# Used Toro snow blower



## dodgerfan1 (Nov 19, 2016)

Hello everyone,

To say I am a novice when it comes to snow blowers is an understatement. My barber (whom I trust) has offered to sell me his one year old, 6HP-two stage snow blower for $700. It has only been used a couple of times-am I getting a good deal? I've looked online as a reference point and I think I am getting a good deal, but I remain unsure. I really appreciate the help!


----------



## micah68kj (Oct 8, 2011)

https://youtu.be/wFOVWb_QP5khttps://youtu.be/wFOVWb_QP5k


dodgerfan1 said:


> Hello everyone,
> 
> To say I am a novice when it comes to snow blowers is an understatement. My barber (whom I trust) has offered to sell me his one year old, 6HP-two stage snow blower for $700. It has only been used a couple of times-am I getting a good deal? I've looked online as a reference point and I think I am getting a good deal, but I remain unsure. I really appreciate the help!

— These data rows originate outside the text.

-- ==== Sys2Proof/Machine/Step.lean ====
section
/-! DEFINITION. One step: the command at the front of the queue. -/

namespace Sys2Proof.Machine

/-- Takes the command at the front of the queue and runs it with the rest; with none waiting the module idles. -/
def step (s : State) : Host.Outcome State Fault Refusal :=
  match s.pending with
  | [] => .next s
  | c :: rest => exec c { s with pending := rest }

/-- The state with the command a word spells put at the front of the queue; unchanged where it spells none. -/
def State.withFetchWord (s : State) (nbits w : Nat) : State :=
  match Sys2Proof.decodeTableWord nbits w with
  | some c => { s with pending := c :: s.pending }
  | none => s

end Sys2Proof.Machine
end

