-- ==== Sys2Proof/WellFormed.lean ====
section
/-! DEFINITION. Which commands name things the module has. -/

namespace Sys2Proof

open Machine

That may be a really good deal or you may be really getting messed over. The difference between same size blowers is very wide. What brand? How does it look? Why is he selling a brand new blower?? Please watch this posted video up at the top before pulling the trigger on any blower.


----------



## Kiss4aFrog (Nov 3, 2013)

:welcome: to SBF dodgerfan1


----------



## nwcove (Mar 2, 2015)

micah68kj said:


> https://youtu.be/wFOVWb_QP5khttps://youtu.be/wFOVWb_QP5k
> 
> That may be a really good deal or you may be really getting messed over. The difference between same size blowers is very wide. What brand? How does it look? Why is he selling a brand new blower?? Please watch this posted video upmat the top before pulling the trigger on any blower.


the post title says Toro...but pics or a model # would be nice.


----------